North-Central Section - 43rd Annual Meeting (2-3 April 2009)

Paper No. 3
Presentation Time: 1:40 PM

GLACIAL LAKE MESICK: A PREVIOUSLY UNRECOGNIZED PROGLACIAL LAKE ASSOCIATED WITH THE PORT HURON STADIAL


KINCARE, Kevin A., U.S. Geological Survey, 12201 Sunrise Valley Dr, Reston, VA 20192, kkincare@usgs.gov

Field work in western Wexford and eastern Manistee Counties, Michigan, has revealed the presence of a large delta in the Manistee River valley originating on the inner (west) flank of the Lake Border moraine near the confluence of the Lake Michigan lobe and the Traverse Bay sublobe of the Laurentide ice sheet. A significant source of foundry-quality sand, the Slagle delta is the largest in a series of at least four deltas that coalesce at their lateral margins and exhibit deltaic deposits from 300-315 meters altitude. Existing surficial geologic maps have described the area of these deltas as an outwash plain.

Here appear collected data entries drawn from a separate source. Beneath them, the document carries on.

def ldqAcc (y : ASide) (mv strided : Bool) (q : BitVec 2) (ag cnt : BitVec 4) : Acc :=
  let n := cnt.toNat + 1
  { op := .load, mv := mv, align := 32, segs := entrySegs (y.gen ag) strided n, load := some (q, n),
    gen := some (ag, if strided then n else 1), past := atLimit (y.gen ag) strided n }

def stqAcc (y : ASide) (strided : Bool) (q : BitVec 1) (ag cnt : BitVec 4) : Acc :=
  let n := cnt.toNat + 1
  { op := .store, align := 32, segs := entrySegs (y.gen ag) strided n, pop := some (q, n), data := sqBytes y q n,
    gen := some (ag, if strided then n else 1), past := atLimit (y.gen ag) strided n }

def ldqgAcc (y : ASide) (mv : Bool) (q : BitVec 2) (ag cnt : BitVec 4) (sq size : BitVec 1) : Acc :=
  let n := cnt.toNat + 1
  let w := if size = 0 then 4 else 32
  let is := gatherAt y sq n (128 / w)
  { op := .load, mv := mv, align := w, segs := is.map fun i => (genAt (y.gen ag) i.toInt, w), load := some (q, n),
    pop := some (sq, n), past := (y.gen ag).lim ≠ 0 ∧ ∃ i ∈ is, (y.gen ag).lim.toNat ≤ i.toNat }

def atAcc (y : ASide) (op : AOp) (n : Nat) (d a : BitVec 5) (vs : List (BitVec 5)) (sc : Scope) : Acc :=
  { op := op, align := n, segs := [(y.reg a, n)], dst := .reg d, sc := sc,
    data := vs.flatMap fun r => (List.range 8).map fun i => (y.reg r).extractLsb' (8 * i) 8 }

def scalarAt (y : ASide) (a : BitVec 5) (imm : BitVec 22) : List (Word × Nat) :=
  [(.ofInt 64 ((y.reg a).toInt + imm.toInt), 8)]

/-- The access of each A-side word that makes one (R119 to R121, R127). -/
def accOf (y : ASide) : Instr → Option Acc
  | .ldq q ag cnt => some (ldqAcc y false false q ag cnt)
  | .ldqMv q ag cnt => some (ldqAcc y true false q ag cnt)
  | .ldqs q ag cnt => some (ldqAcc y false true q ag cnt)
  | .ldqsMv q ag cnt => some (ldqAcc y true true q ag cnt)
  | .ldqg q ag cnt sq size => some (ldqgAcc y false q ag cnt sq size)
  | .ldqgMv q ag cnt sq => some (ldqgAcc y true q ag cnt sq 1)
  | .stq q ag cnt => some (stqAcc y false q ag cnt)
  | .stqs q ag cnt => some (stqAcc y true q ag cnt)
  | .lds d a imm => some { op := .load, align := 8, segs := scalarAt y a imm, dst := .reg d }
  | .sts d a imm =>
    some { op := .store, align := 8, segs := scalarAt y a imm,
           data := (List.range 8).map fun i => (y.reg d).extractLsb' (8 * i) 8 }
  | .ldsq q a imm => some { op := .load, align := 8, segs := scalarAt y a imm, load := some (q, 1) }
  | .atadd d a b sc => some (atAcc y .atadd 8 d a [b] sc)
  | .atfadd d a b sc => some (atAcc y .atfadd 4 d a [b] sc)
  | .atmin d a b sc => some (atAcc y .atmin 8 d a [b] sc)
  | .atmax d a b sc => some (atAcc y .atmax 8 d a [b] sc)
  | .atxch d a b sc => some (atAcc y .atxch 8 d a [b] sc)
  | .atcas d a b c sc => some (atAcc y .atcas 8 d a [b, c] sc)
  | .ator d a b sc => some (atAcc y .ator 8 d a [b] sc)
  | .atand d a b sc => some (atAcc y .atand 8 d a [b] sc)
  | _ => none

/-- There is room in the data queue, and the index or data entries are there from an earlier cycle (R94, R95). -/
def Acc.ready (x : Acc) (s : State) : Prop :=
  (∀ q n, x.load = some (q, n) → (s.aside.dqs q.toNat).length + n ≤ 16) ∧
    ∀ q n, x.pop = some (q, n) →
      n ≤ s.me.ripe (keySq q.toNat) (s.aside.sqs q.toNat).length s.here.cycle

/-- What the access's issue takes: its generator's position before and after, and the entries it pops. -/
def Acc.took (x : Acc) (y : ASide) : ATaken :=
  { gen := x.gen.map fun g => (g.1, (y.gen g.1).pos, (y.gen g.1).pos + BitVec.ofNat 32 g.2)
    sq := x.pop.map fun q => (q.1.toNat, (y.sqs q.1.toNat).take q.2) }

/-- What issue itself does to the A-side: entries are reserved under the access's number and popped, the generator moves
on, and the access is pending with its signal and what its issue took; it takes a cycle at least (R95, R113, R119). -/
def Acc.issued (x : Acc) (y : ASide) (id : Nat) (s : State) : ASide :=
  let took := x.took y
  let y : ASide := match x.load with
    | some (q, n) => { y with dq := SMap.put [] y.dq q.toNat (y.dqs q.toNat ++ List.replicate n { id := id }) }
    | none => y
  let y : ASide := match x.pop with
    | some (q, n) => { y with sq := SMap.put [] y.sq q.toNat ((y.sqs q.toNat).drop n) }
    | none => y
  let y : ASide := match x.gen with
    | some (g, n) =>
      { y with ag := SMap.put {} y.ag g.toNat { y.gen g with pos := (y.gen g).pos + BitVec.ofNat 32 n } }
    | none => y
  { y with pend := y.pend ++ [{ id := id, op := x.op, segs := x.segs, mv := x.mv, data := x.data, dst := x.dst,
                                sc := x.sc, took := took, sig := s.sig, n := s.act.n,
                                at_ := s.here.cycle + 1 }] }

/-- The permissions of an access (R115): read for a load, write for a store, both for an atomic and a load .MV. -/
def Acc.need (x : Acc) : Need :=
  { r := x.op ≠ .store, w := x.op ≠ .load ∨ x.mv = true, vac := x.mv }

/-- Nothing the counting of pages or a watch slot does is due: no epoch or window ends, no slot is on (R132, R210). -/
def quietPages (s : State) (ts : List Tr) : Prop :=
  (∀ t ∈ ts, (s.page t).epoch < 4096 ∧ (s.page t).window < 65536) ∧ ∀ n, (SMap.get {} s.aside.watch n).kind = 0

/-- What translating an access changes: the leaves of its pages (A, D, and INFL where a page was DEPARTING), its TLB, and
the page records; every other byte and every atom reads as before. -/
def onlyLeaves (s t : State) (leaves : List Nat) : Prop :=
  (∀ a, (∀ l ∈ leaves, a < l ∨ l + 8 ≤ a) → t.mem.byte a = s.mem.byte a) ∧
    t.me = { s.me with a := { s.aside with tlb := t.aside.tlb } } ∧ t.deep = s.deep

/-- A condition's outcome and the A-side `y` of `s` without the entry it pops (R99); none where it waits, an entry pushed in
this cycle among what it waits for (R94), or underflows. -/
def outcome (s : State) (y : ASide) : Cond → Option (Bool × ASide)
  | .xa1 => if s.me.ripe keyXa y.xa.length s.here.cycle = 0 then none
    else some (y.xa.headD false, { y with xa := y.xa.drop 1 })
  | .xa0 => if s.me.ripe keyXa y.xa.length s.here.cycle = 0 then none
    else some (!y.xa.headD false, { y with xa := y.xa.drop 1 })
  | .nz r => some (decide (y.reg r ≠ 0), y)
  | .z r => some (decide (y.reg r = 0), y)
  | .vs => if y.still then some (y.v, y) else none
  | .vc => if y.still then some (!y.v, y) else none
  | .hit => if y.po = [] then none else some (y.po.headD false, { y with po := y.po.drop 1 })

/-- The bytes that a load delivers: what memory holds, two bytes of a NARROW page as the FP32 they widen to (R55, R116). -/
def seen (m : Space) (ps : List Piece) : List Byte :=
  ps.flatMap fun p =>
    let bs := (List.range p.len).map fun i => m.byte (p.pa + i)
    if p.narrow then leBytes 4 (widen (leNat bs)) else bs

/-- Pending access `id` of core `c` may be performed: the chair is alive, no record names the access, it did not stop at a
freeze, its first cycle has come, and nothing earlier holds it back (R113, R129, R224). -/
def mayPerform (s : State) (ch c : Nat) (p : APend) : Prop :=
  (s.core ch c).a.pend.find? (·.id = p.id) = some p ∧ (s.chair ch).alive = true ∧
    (s.core ch c).recorded 1 p.id = false ∧ p.stuck = false ∧ p.at_ ≤ (s.chair ch).cycle ∧ APend.clear s (s.ctxOf ch) p.id (s.core ch c).a.pend = true

/-- The A-side after load `id` of `ps`: the vacant report sets V and VACR at the first VACANT atom unless V is set, but for
a later access's report, which the report of an earlier access replaces (R116, R186). -/
def reported (id : Nat) (m : Space) (ps : List Piece) (y : ASide) : ASide :=
  match ps.find? fun p => m.atom p.atom == .vacant with
  | some p =>
    if y.v = false ∨ ∃ k, y.vacId = some k ∧ id < k then { y with v := true, vacr := p.va, vacId := some id } else y
  | none => y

Glacial Lake Chicago, Glenwood II phase existed around 13,000 14C years B.P. during the Port Huron stadial with a northern shoreline controlled by the position of the Port Huron moraine. Distal deposits from Slagle delta are found onlapping the eastern (outer) margin of the Port Huron moraine, implying a time correlation. However, the observed surface altitude of the lake in which Slagle delta was deposited is much higher than the closest mapped shoreline of Glenwood II (201 meters in the vicinity of Pentwater, Michigan, 75 km to the southwest), too high to be accounted for by isostatic rebound. This lake, here named Glacial Lake Mesick occupied over 500 km2 and had at least three different levels that overflowed southward through successively lower outlets to the Pere Marquette River and thence to the Glenwood II level. Drainage into Glacial Lake Mesick originated from a glacial lake on the east side of the Lake Border moraine in the Lake Cadillac basin and probably also received drainage from the upper Manistee River.